# Посоветуйте, плз, по UTF локали [solved]

## dish

юзаю p2p-клиенты: xMule, valknut. Не работает поиск файлов с русскими именами  :Sad: 

Сейчас локаль koi8.

Вопрос: переход на юникодовую локаль поможет? И будет ли машина после этого нормально работать с виндовыми шарами?

Заранее спасибо!

----------

## EdiG

незнаю на счет xMule, valknut но

 mldonkey через веб работает нормально с любой локалью

----------

## sa10

 *dish wrote:*   

>  переход на юникодовую локаль поможет? 

 

Если система будет более корректно настроена на UTF8, то поможет.

Но все, что может юникод, это отображение существенно большего количества символов, можно сразу писать на китайском, грузинском и русском. 

Если Вы поставите локаль в юникод, то не следует ожидать, что кои8 или 1251 станет видна без дополнительных телодвижений. 
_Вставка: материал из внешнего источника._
-- ==== Sys2Proof/Machine/Clocks.lean ====
section
/-! DEFINITION. Clock tree, oscillator trim and power domains (R413 to R423). -/
namespace Sys2Proof.Machine

/-- The page of CLK and of PWR. -/
abbrev clkPage : Nat := 0x000
abbrev pwrPage : Nat := 0x001

/-- PLL target divider of a clock (Table 16-1). -/
def ClkName.target : ClkName → Nat
  | .reg => 16 | .time => 8 | .fab => 6 | .cc => 4 | .dp => 4 | .aon => 256

/-- The clocks that the PLL feeds, in the bit order of CLK_STAT.ON_PLL. -/
def pllClocks : List ClkName := [.reg, .time, .fab, .cc, .dp]

/-- A clock starts its way down to its target: it is on the PLL at divider 256 (R418). -/
def DivClock.startDown (c : DivClock) (now target : Nat) : DivClock :=
  if c.div = target then { c with onPll := true, ramping := false }
  else { c with onPll := true, ramping := true, nextAt := now + 8 * c.div }

/-- A PLL-fed clock starts its way up to divider 256, where it moves to the oscillator (R418, R420). -/
def DivClock.startUp (c : DivClock) (now : Nat) : DivClock :=
  if !c.onPll then { c with ramping := false }
  else if c.div = 256 then { c with onPll := false, ramping := false }
  else { c with ramping := true, nextAt := now + 8 * (c.div + 1) }

/-- All five ramps begin downwards, in the same cycle (R418). -/
def rampDown (s : State) : State :=
  let c := { s.clk with down := true }
  { s with clk := pllClocks.foldl (fun c n => c.set n ((c.get n).startDown s.time.now n.target)) c }

/-- Every PLL-fed clock ramps up to 256 (R420), from the divider it has reached (R418). -/
def rampUp (s : State) : State :=
  let c := { s.clk with down := false }
  { s with clk := pllClocks.foldl (fun c n => c.set n ((c.get n).startUp s.time.now)) c }

/-- Is a ramp running? -/
def Clk.ramp (c : Clk) : Bool := pllClocks.any fun n => (c.get n).ramping

/-- Is every clock on the PLL at its target divider? -/
def Clk.atTargets (c : Clk) : Bool := pllClocks.all fun n => (c.get n).onPll && (c.get n).div = n.target

/-- One step of a clock's divider (R418): down to the target, or up to 256 and then to the oscillator. -/
def DivClock.step (c : DivClock) (down : Bool) (target now : Nat) : DivClock :=
  if down then
    let d := c.div - 1
    { c with div := d, ramping := decide (d ≠ target), nextAt := now + 8 * d }
  else
    let d := c.div + 1
    if d = 256 then { c with div := 256, onPll := false, ramping := false }
    else { c with div := d, nextAt := now + 8 * (d + 1) }

/-- A divider step of a clock is taken; the TIME clock counts as on from divider 8 (R419). -/
def dividerStep (s : State) (n : ClkName) : State :=
  if !(s.clk.get n).ramping then s
  else
    let s := clockTo s (s.clk.get n).nextAt
    let c := (s.clk.get n).step s.clk.down n.target s.time.now
    let t := { s with clk := s.clk.set n c }
    if n = .time && c.div = 8 && t.time.base.isNone then
      { t with time := { t.time with base := some t.clk.time.cycles } }
    else t

/-- The reference or the lock is lost (R420): the loss is counted and raised, the clocks ramp up, and the ROM stops
writing PAIR_KICK. CLKMON's condition holds (Table 12-5, bit 1). -/
def clockLost (s : State) (alertBit : Nat) : State :=
  let s := bump s clkPage O.CLK_LOSS_CNT
  let s := alert s clkPage O.CLK_ALERT alertBit
  let s := if s.clk.pllLock then { s with clk := { s.clk with pllLock := false, holdover := true } } else s
  let s := rampUp s
  { s with alarm := { s.alarm with present := s.alarm.present ||| 2 } }

/-- REFCLK becomes absent (R414, R420). -/
def refclkLost (s : State) : State :=
  if s.clk.refclk then clockLost { s with clk := { s.clk with refclk := false } } 0 else s

/-- The root PLL loses lock (R420). -/
def pllUnlocked (s : State) : State := if s.clk.pllLock then clockLost s 2 else s

/-! ## Oscillator trim (R416, R417) -/

/-- The trim source that CLK_OSC_CFG.SRC selects: 1 REFCLK, 2 1PPS, 0 none (R417). -/
def trimSource (s : State) : Nat :=
  match regField s clkPage O.CLK_OSC_CFG 0 2 with
  | 0 => if s.clk.refclk then 1 else 2
  | 1 => if s.clk.refclk then 1 else 0
  | 2 => 2
  | _ => 0

/-- Expected count of a window against a source (R417). -/
def trimExpected (source : Nat) : Nat := if source = 1 then 262144 else 25000000

/-- One window of acquisition: the bit under trial stays where the oscillator is not too fast, and the next lower bit
comes on trial with the bits below it 0 (R417, log entry 8). -/
def acquire (c : Clk) (tooFast : Bool) : Clk :=
  let kept := if tooFast then c.code - 2 ^ c.acqBit * num (c.code.testBit c.acqBit)
    else c.code ||| 2 ^ c.acqBit
  let high := kept / 2 ^ c.acqBit * 2 ^ c.acqBit
  if c.acqBit = 0 then { c with code := kept, locked := true }
  else { c with code := high ||| 2 ^ (c.acqBit - 1), acqBit := c.acqBit - 1 }

/-- A trim window ends with a count of oscillator cycles (R417). -/
def trimWindow (s : State) (count : Nat) : State :=
  let src := trimSource s
  let want := trimExpected src
  if src = 0 then s
  else if src = 2 && (count * 20 < want * 19 || want * 21 < count * 20) then s
  else
    let c0 := s.clk
    let c := if c0.source = src then c0 else { c0 with source := src, locked := false, acqBit := 9 }
    let ppm := ((count : Int) - want) * 1000000 / want
    let far := decide (150 * want < ((count : Int) - want).natAbs * 1000000)
    if !c.locked then
      let c := acquire { c with ppm := ppm } (decide (want < count))
      let s := { s with clk := c }
      if c.locked then alert s clkPage O.CLK_ALERT 3 else s
    else
      let s := { s with clk := { c with ppm := ppm } }
      if !far then s
      else if want < count then
        if c.code = 0 then alert s clkPage O.CLK_ALERT 4
        else { s with clk := { s.clk with code := c.code - 1 } }
      else if c.code = 1023 then alert s clkPage O.CLK_ALERT 4
      else { s with clk := { s.clk with code := c.code + 1 } }

/-! ## Power domains (R421 to R423) -/

/-- The pages of a switched domain (Table 16-2). -/
def domainPages (d : Nat) : List Nat :=
  (allBlocks.flatMap fun b => (List.range b.place.2).map (pageOf b ·)).filter fun p => domainOf p = some d

/-- Is a domain requested on (PWR_DOM_ON0, PWR_DOM_ON1)? -/
def domainWanted (s : State) (d : Nat) : Bool :=
  if d < 32 then bit (regOf s pwrPage O.PWR_DOM_ON0) d else bit (regOf s pwrPage O.PWR_DOM_ON1) (d - 32)

/-- PWR starts the next switch: the lowest domain whose request differs from its state (R423). A domain that is to go
off shows as off from the first cycle of its switch-off. -/
def serveDomains (s : State) : State :=
  if s.pwr.switching.isSome then s
  else match (List.range 36).find? fun d => domainWanted s d ≠ s.pwr.isOn.contains d with
    | none => s
    | some d =>
      let on := domainWanted s d
      { s with pwr := {
          switching := some (d, on)
          isOn := if on then s.pwr.isOn else s.pwr.isOn.filter (· ≠ d) } }

/-- May a domain be switched off: does no page of it show ENABLED or SHUTDOWN_ACTIVE (R422)? -/
def domainIdle (s : State) (d : Nat) : Bool :=
  (domainPages d).all fun p => !poweredOn s p || (!(getPage s p).enabled && !(getPage s p).shutdown)

/-- The refused switch-offs of a write of PWR_DOM_ON0 or PWR_DOM_ON1: the bit is stored as 1, logged and raised
(R422). -/
def refuseOff (off base : Nat) (old : Word) (s : State) (i : Nat) : State :=
  if bit old i && !bit (regOf s pwrPage off) i && !domainIdle s (base + i) then
    let s := setReg s pwrPage off (regOf s pwrPage off ||| oneBit i)
    alert (blockError s pwrPage 0x0100 (base + i)) pwrPage O.PWR_ALERT 2
  else s

/-- What a write of PWR_DOM_ON0 or PWR_DOM_ON1 does once stored (R421 to R423). -/
def domainEffect (off base : Nat) (before after : State) : State :=
  serveDomains ((List.range (if base = 0 then 32 else 4)).foldl
    (refuseOff off base (regOf before pwrPage off)) after)

/-- A write of PWR_DOM_ON0, or of PWR_DOM_ON1 (`high`). -/
def writeDomains (s : State) (req : Nat) (high : Bool) (v : Word) : State :=
  let off := if high then O.PWR_DOM_ON1 else O.PWR_DOM_ON0
  writeBlock (domainEffect off (if high then 32 else 0)) s req pwrPage off v

end Sys2Proof.Machine
end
Для этого система выполняет необходимые преобразования, а правила преобразования к системной локали описываются например в /etc/fstab (для монтируемых файловых систем), в /etc/samba/smb.conf для просмотра виндовых сеток и т.п.

----------

## dish

Спасибо! Буду переходить.

----------

## Ernillew

На самом деле переход на UTF-8 делается в несколько ударов по клаве  :Smile: 

И получаешь щастие  :Smile: 

----------

## YD

 *Ernillew wrote:*   

> На самом деле переход на UTF-8 делается в несколько ударов по клаве 
> 
> И получаешь щастие 

 В идеале, но не на практике.

----------

## hlroad

 *YD wrote:*   

>  *Ernillew wrote:*   На самом деле переход на UTF-8 делается в несколько ударов по клаве 
> 
> И получаешь щастие  В идеале, но не на практике.

 

И на практике тоже. По крайней мере с последними версиями пакетов.

----------

## YD

Если ты имеешь ввиду ~x86, то да. Но некоторые, хотя с виду работают правильно, на самом деле могут порой выдавать глюки, как неправильная длина строки. Бывает куча багов, которые просто не замечают или не думают, что трабла в wchar. Например если открыть код многих программ (особенно с истоками в 90ых), в большом количестве случяев авторы не используют свои typedef, а используют стандартные типы данных, что очень неудобно при модификации.

----------

## viy

Использование стандартных типов данных (для данной платформы) предпочтительней при условии, что данный тип работает корректно. typedef (а чаще #define'ы в связке с configure) используются как раз для "вынесения за скобки" операций над подобными типами.

В любом случае --- это вопрос поддержки софта в соответствии со стандартами.

----------

## dish

Перешел на Юникод. Пользовал это и это руководства.

Получил щастие в виде неработаеющего vim и nano  :Sad: 

А mc вообще корячит не по-детски....

Также ввод русского в терминале и консоли оставляет желать лучшего:

в терминале приходится два раза нажимать на клавишу, чтобы отобразилось правильно. Видимо, Eterm не умеет работать с многобайтовыми шрифтами

в screen все замечательно без дополнительных опций, только mc все равно не работает.

В консоли вообще черти что, козяблы какие-то......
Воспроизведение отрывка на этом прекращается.